Он нервничает, что совершенно на него не похоже.

– Но какой теперь от меня толк? – говорю я.

Самсон обхватывает руками мое лицо, его ладонь касается жесткой кожи шрама.

– Никогда, никогда не говори так, Ферн.

– Но это правда, – шепотом возражаю я, и из моих глаз льются слезы. – Как можно любить кого-то сломленного?

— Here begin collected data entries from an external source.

/-- localPriority of an entry of the master table. -/
def State.localPrio (s : State) (i e : Nat) : Nat :=
  let w := s.scfg (0x68 + 16 * i)
  if e = 0 then bits w 7 0 else bits w 15 8

/-- The best master heard. -/
def State.bestMaster (s : State) (i : Nat) : Option Announce :=
  (s.client i).heard.foldl (fun (b : Option Announce) a =>
    match b with
    | none => some a
    | some x =>
      if listLess (bmcaKey (s.localPrio i a.entry) a) (bmcaKey (s.localPrio i x.entry) x) then some a else some x) none

/-- A client hears an Announce: BMCA; a new parent makes it UNCALIBRATED. -/
def State.clientAnnounce (s : State) (i : Nat) (a : Announce) : State :=
  let w := s.ccfg i
  let p := s.clientPort i
  let known := bits w 4 3 == 0 || (decide (a.entry < 2) && bit (s.scfg (0x68 + 16 * i)) (16 + a.entry))
  if s.clientActive i = false ∨ s.portUp p = false ∨ (s.port p).svcStop = true ∨ s.ctrlRuns = false ∨ known = false then s
  else
    let s := (s.portCount p 0).setClient i fun c => { c with heard := (c.heard.filter fun b => b.entry != a.entry) ++ [a] }
    match s.bestMaster i with
    | none => s
    | some b =>
      let same := match (s.client i).parent with | some q => q.entry == b.entry && q.identity == b.identity | none => false
      let s := (s.setClient i fun c => { c with parent := some b }).setQual (36 + i) fun q => { q with
        qlRx := b.clockClass, qlEnh := false }
      if same then s
      else (s.clientTo i .uncalibrated).setClient i fun c => { c with
        samples := 0, t1 := none, req := none, done := [] }

/-- Announce receipt timeout: LISTENING, and ACTIVITY of the candidate fails (R118, R347). -/
def State.clientTimeout (s : State) (i : Nat) : State :=
  if s.clientActive i then
    let s := (s.clientTo i .listening).setClient i fun c => { c with
      parent := none, heard := [], samples := 0, t1 := none, req := none, done := [] }
    s.setQual (36 + i) fun q => { q with actFail := true, actRun := 0 }
  else s

/-! ### NTP (R348, R349, R353, R354) -/

/-- T in 2^-16 ns as an NTP timestamp of the UTC view; past a leap that acts before the next boundary the view has taken
it (R242, R349). -/
def State.ntpStamp (s : State) (t : Nat) (v : Int) : Nat :=
  let sec := floorDiv v 65536000000000
  let sub := v - sec * 65536000000000
  let leap : Int := if s.leapAhead t (1280 * v) then (if bit (s.dir 0x09 (leapReg t)) 25 then -1 else 1) else 0
  let utc := (sec - s.utcOfs t - leap + 2208988800) % 4294967296
  ((utc * 4294967296 + roundDiv (sub * 65536) 1000000000) % 2 ^ 64).toNat

/-- LAUNCH_LAT in 2^-16 ns. -/
def State.launchLat (s : State) : Int := (clamp (bits (s.scfg 0x14) 6 0) 4 64 : Nat) * 65536000

/-- LI of the served domain. -/
def State.ntpLeap (s : State) (p t : Nat) : Nat :=
  let d := s.dom t
  if d.state = .init ∨ d.safe = true ∨ (s.tdom t).valid = false ∨ d.qlOut = 15 ∨ (s.port p).svcStop = true then 3
  else s.leapFlag t

/-- The response to a request received at `at_` on port `p` (R348). -/
def State.ntpReply (s : State) (p : Nat) (q : NtpReq) : NtpReply × Int :=
  let t := bits (s.scfg 0) 3 2
  let w := s.scfg 4
  let d := s.dom t
  let li := s.ntpLeap p t
  let deg := bits w 11 8
  let hold := if d.holding then d.hoSeconds * bits (s.scfg 0xC) 31 16 else 0
  let rx := s.rxStamp p t q.at_
  let launch := rx + s.launchLat
  ({ leap := li, version := q.version
     stratum := if li = 3 then 0 else if d.qlOut ≤ bits w 3 0 then 1 else if deg < 2 then 2 else deg
     poll := max q.poll (bits w 23 16), precision := bits w 31 24, rootDelay := 0
     rootDispersion := ((bits (s.scfg 0xC) 15 0 * 1000 + hold) * 65536 + 999999999) / 1000000000
     refId := (s.scfg 8).toNat, reference := s.ntpStamp t ((s.tdom t).lockedSec * 65536000000000)
     origin := q.transmit, receive := s.ntpStamp t rx, transmit := s.ntpStamp t launch }, launch)
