/-- Events of the qualification of a candidate and of the ports that feed candidates 32 to 35 (R108, R111, R112, R116,
R119, R121, R124). A soaked candidate becomes QUALIFIED; a SUSPECT one whose failure outlasts GUARD becomes DISQUALIFIED
with its lowest failing reason. A gate posts the frequency of its fit and judges it against FW_LIM with its hysteresis, or
posts nothing when the gate is spoilt. Without ESMC information the rank is 15. A relock or a link that comes up marks the
candidate. -/
def Obligations.QualificationEventsTakeEffect : Prop :=
  ∀ (i : Fin 40) (p : Fin 4) (s : State), let q := s.qual i
    (s.candFrozen i = false →
      (q.state = .soaking → q.failSet = 0 →
        Does (.soakExpiry i) s (s.setQual i fun q => { q with state := .qualified, reason := 0, soak := 0 })) ∧
      (∀ r, r ≤ 10 → q.state = .qualified → q.suspect = true → q.failSet.testBit r = true →
        (∀ k, k < r → q.failSet.testBit k = false) →
        Completes (.guardExpiry i) s fun t => (t.qual i).state = .disqualified ∧ (t.qual i).reason = r ∧
          (t.qual i).suspect = false ∧ (t.qual i).failSet = q.failSet) ∧
      (q.state ≠ .disabled → s.nomOk i = true →
        let fit := fitRatio (s.nomStep i) q.fwGate; let lim := (s.qcfg i 0x18).toNat
        let m (y : Int × Int) : Nat := (ratioBits 64 y).natAbs * 256 * 1000000000
        (q.fwBad = true ∨ fit = none →
          Completes (.fwGateEnd i) s fun t => (t.qual i).fwPosted = false ∧ (t.qual i).fwGate = [] ∧
            (t.qual i).freq = q.freq ∧ (t.qual i).fwFail = q.fwFail) ∧
        ∀ y, q.fwBad = false → fit = some y →
          Completes (.fwGateEnd i) s fun t => (t.qual i).fwPosted = true ∧ (t.qual i).fwGate = [] ∧
            (t.qual i).freq = ratioBits 64 y ∧
            (lim = 0 → (t.qual i).fwFail = false) ∧
            (lim ≠ 0 → lim * 2 ^ 64 < m y → (t.qual i).fwFail = true) ∧
            (lim ≠ 0 → 8 * m y ≤ 7 * lim * 2 ^ 64 → (t.qual i).fwFail = false) ∧
            (lim ≠ 0 → m y ≤ lim * 2 ^ 64 → 7 * lim * 2 ^ 64 < 8 * m y → (t.qual i).fwFail = q.fwFail))) ∧
    (q.state ≠ .disabled → s.board.varNow ≠ 3 → s.nomOk i = true →
      Completes (.maskSample i) s fun t => (t.qual i).maskSince = 0 ∧ (t.qual i).maskK = q.maskK + 1 ∧
        (t.qual i).state = q.state ∧ (t.qual i).failSet = q.failSet) ∧
    Does (.esmcTimeout p) s (s.setQual (32 + p) fun q => { q with esmcAge := 40000, qlTimeout := true }) ∧
    (s.qlSrc (32 + p) = 1 → Completes (.esmcTimeout p) s fun t => t.rankOf (32 + p) = 15) ∧
    (s.portUp p = true →
      Does (.receiverRelock p) s ((s.setPort p fun x => { x with cdrLock := true }).setQual (32 + p.val) fun q =>
        { q with relock := true })) ∧
    (bit (s.cfg 0x0C (0x80 * p.val)) 0 = true → s.serviceOn = true → (s.port p).linkUp = false →
      Completes (.linkChange p true) s fun t => (t.port p).linkUp = true ∧ (t.port p).cdrLock = true ∧
        (t.qual (32 + p)).relock = true) ∧
    Does (.linkChange p false) s (s.setPort p fun x => { x with linkUp := false, cdrLock := false, fecLock := false })

/-- Selection commands (R136, R139, R140, R143, R152, R159, R163). Each names slot CMD_ARG [2:0] of its domain and waits
for the boundary of a round in which the domain is not frozen: FORCE_SELECT and MANUAL_SELECT note the slot, CLEAR_SELECT
clears both, PARK takes the slot out of the ensemble, UNPARK ends its parking, REALIGN_BO asks for the build-out to be
absorbed. -/
def Obligations.SelectionCommandsTakeEffect : Prop :=
  ∀ (d : Fin 12) (m : Master) (s : State), let p := 0x70 + d.val; let a := s.arg p (masterCode m); let k := bits a 2 0
    Ready s p m → Idle s p → s.standby = false →
    let open_ (u : State) : Prop := (u.page p).lockCmd = false ∧ u.standby = false ∧
      (u.domRuns d = true ∨ (u.dom d).state = .init)
    ((s.page p).lockCmd = false →
      (s.slotCand d k ≠ none → (s.dom d).state ≠ .init → s.selMode d ≠ 2 →
        Waits (.forceSelect d m) s p m 0x10 a (State.domApply · d)
          (fun u => open_ u ∧ u.slotCand d k ≠ none ∧ (u.dom d).state ≠ .init ∧ u.selMode d ≠ 2)
          fun u v => (v.dom d).sel = { (u.dom d).sel with forced := some k, manual := none }) ∧
      (s.slotCand d k ≠ none → (s.dom d).state ≠ .init → s.selMode d ≠ 2 → (s.dom d).sel.forced = none →
        Waits (.manualSelect d m) s p m 0x11 a (State.domApply · d)
          (fun u => open_ u ∧ u.slotCand d k ≠ none ∧ (u.dom d).state ≠ .init ∧ u.selMode d ≠ 2 ∧
            (u.dom d).sel.forced = none)
          fun u v => (v.dom d).sel = { (u.dom d).sel with manual := some k }) ∧
      Waits (.clearSelect d m) s p m 0x12 a (State.domApply · d) open_
        (fun u v => (v.dom d).sel = { (u.dom d).sel with forced := none, manual := none, fenced := false }) ∧
      ((s.dom d).state ≠ .init → s.selMode d = 2 → (s.dslot d k).parked = true →
        Waits (.unpark d m) s p m 0x14 a (State.domApply · d)
          (fun u => open_ u ∧ (u.dom d).state ≠ .init ∧ u.selMode d = 2 ∧ (u.dslot d k).parked = true)
          fun _ v => (v.dslot d k).parked = false ∧ (v.dslot d k).calm = 0) ∧
      ((s.dom d).state = .acquire ∨ (s.dom d).state = .locked → s.selMode d ≠ 2 → s.pboMode d ≠ 0 →
        (s.dom d).sel.valid = true →
        Waits (.realignBo d m) s p m 0x15 a (State.domApply · d)
          (fun u => open_ u ∧ ((u.dom d).state = .acquire ∨ (u.dom d).state = .locked) ∧ u.selMode d ≠ 2 ∧
            u.pboMode d ≠ 0 ∧ (u.dom d).sel.valid = true)
          fun u v => (v.dom d).sel = { (u.dom d).sel with realign := true })) ∧
    (s.slotCand d k ≠ none → (s.dom d).state ≠ .init → s.selMode d = 2 →
      Waits (.park d m) s p m 0x13 a (State.domApply · d)
        (fun u => u.standby = false ∧ u.domRuns d = true ∧ u.slotCand d k ≠ none ∧ (u.dom d).state ≠ .init ∧
          u.selMode d = 2 ∧ (u.dslot d k).parked = false)
        fun _ v => (v.dslot d k).parked = true ∧ (v.dslot d k).eligible = false)

/-- WTR_EXPIRY, PARK_TIME_EXPIRY and WT_SAMPLE (R138, R143, R149, R150, R152, R157, R160). The domain reverts to the slot
its count belongs to and notes the switch with cause 1; x_ref stands at the new slot's phase and build-out, and so stays
unless the build-out is OFF. A parked slot that is measured and QUALIFIED is admitted again with weight 0 and its σ
estimator cleared, and the other members keep their weights. The residuals of the members are sampled, and no weight
changes; a paused estimator samples nothing. -/
def Obligations.SelectionEventsTakeEffect : Prop :=
  ∀ (d : Fin 12) (k : Fin 8) (s : State), let l := (s.dom d).sel
    s.domRuns d = true →
    (∀ n, l.wtrSlot = some n → l.wtrRun = true → l.valid = true → s.selectable d none n = true →
      Completes (.wtrExpiry d) s fun t => let r := (t.dom d).sel
        r.slot = n ∧ r.wtrRun = false ∧ r.wtrSlot = none ∧ r.rank = s.slotRank d n ∧
          r.lastSwitch = word (l.slot % 8 + n % 8 * 16 + 256 + (s.osc.count - 1) % 65536 * 65536) ∧
          r.xref = (s.dslot d n).p.getD 0 + r.bo ∧ r.brg = 0 ∧ r.wtrLeft = 0 ∧
          (s.pboMode d ≠ 0 → r.xref = l.xref) ∧ (s.pboMode d = 0 → r.bo = s.slotOfs d n)) ∧
    ((s.dslot d k).parked = true → s.ensReady d k = true →
      Completes (.parkTimeExpiry d k) s fun t => let v := t.dslot d k
        v.parked = false ∧ v.eligible = true ∧ v.w = 0 ∧ v.calm = 0 ∧ v.sig = .zero ∧ v.sigSince = 0 ∧
          ∀ j, j ≠ k.val → (t.dslot d j).w = (s.dslot d j).w ∧ (t.dslot d j).eligible = (s.dslot d j).eligible) ∧
    (l.ens = true →
      (s.sigPaused d = false →
        Completes (.wtSample d) s fun t =>
          (∀ j ∈ s.members d, let v := s.dslot d j
            (t.dslot d j).sigSince = 0 ∧
              (t.dslot d j).sig = v.sig.sample (s.wtLevel d) (s.wtAvg d) 256
                (some (v.p.getD 0 + s.slotOfs d j - l.xref))) ∧
          ∀ j, (t.dslot d j).w = (s.dslot d j).w ∧
            (j ∉ s.members d → (t.dslot d j).sig = (s.dslot d j).sig)) ∧
      (s.sigPaused d = true → Does (.wtSample d) s s))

– Ферн, ты же видела видеозаписи Мидраута после того, как его лишили Иммрала?

Я киваю.

– Ты видела, каким он тогда был. Для него это было нечто большее, чем провал. Он был не просто сломлен. Тогда вообще ничего не осталось от того, кем он был.

– Мне кажется…

– Люди вроде Мидраута, люди, которые никогда прежде не сталкивались с трудностями, не могут справиться, когда их лишают силы. Но мы с тобой… мы уже столько всего пережили, даже до того, как стали рыцарями. Мы были воинами до того, как научились сражаться. Вот поэтому ты – по-прежнему ты, пусть даже без Иммрала. И ты пройдешь через это. Может, ты и сломалась слегка, может, так оно и останется. Но ты все равно будешь Ферн. Тебе никогда и не нужен был Иммрал, чтобы быть великолепной.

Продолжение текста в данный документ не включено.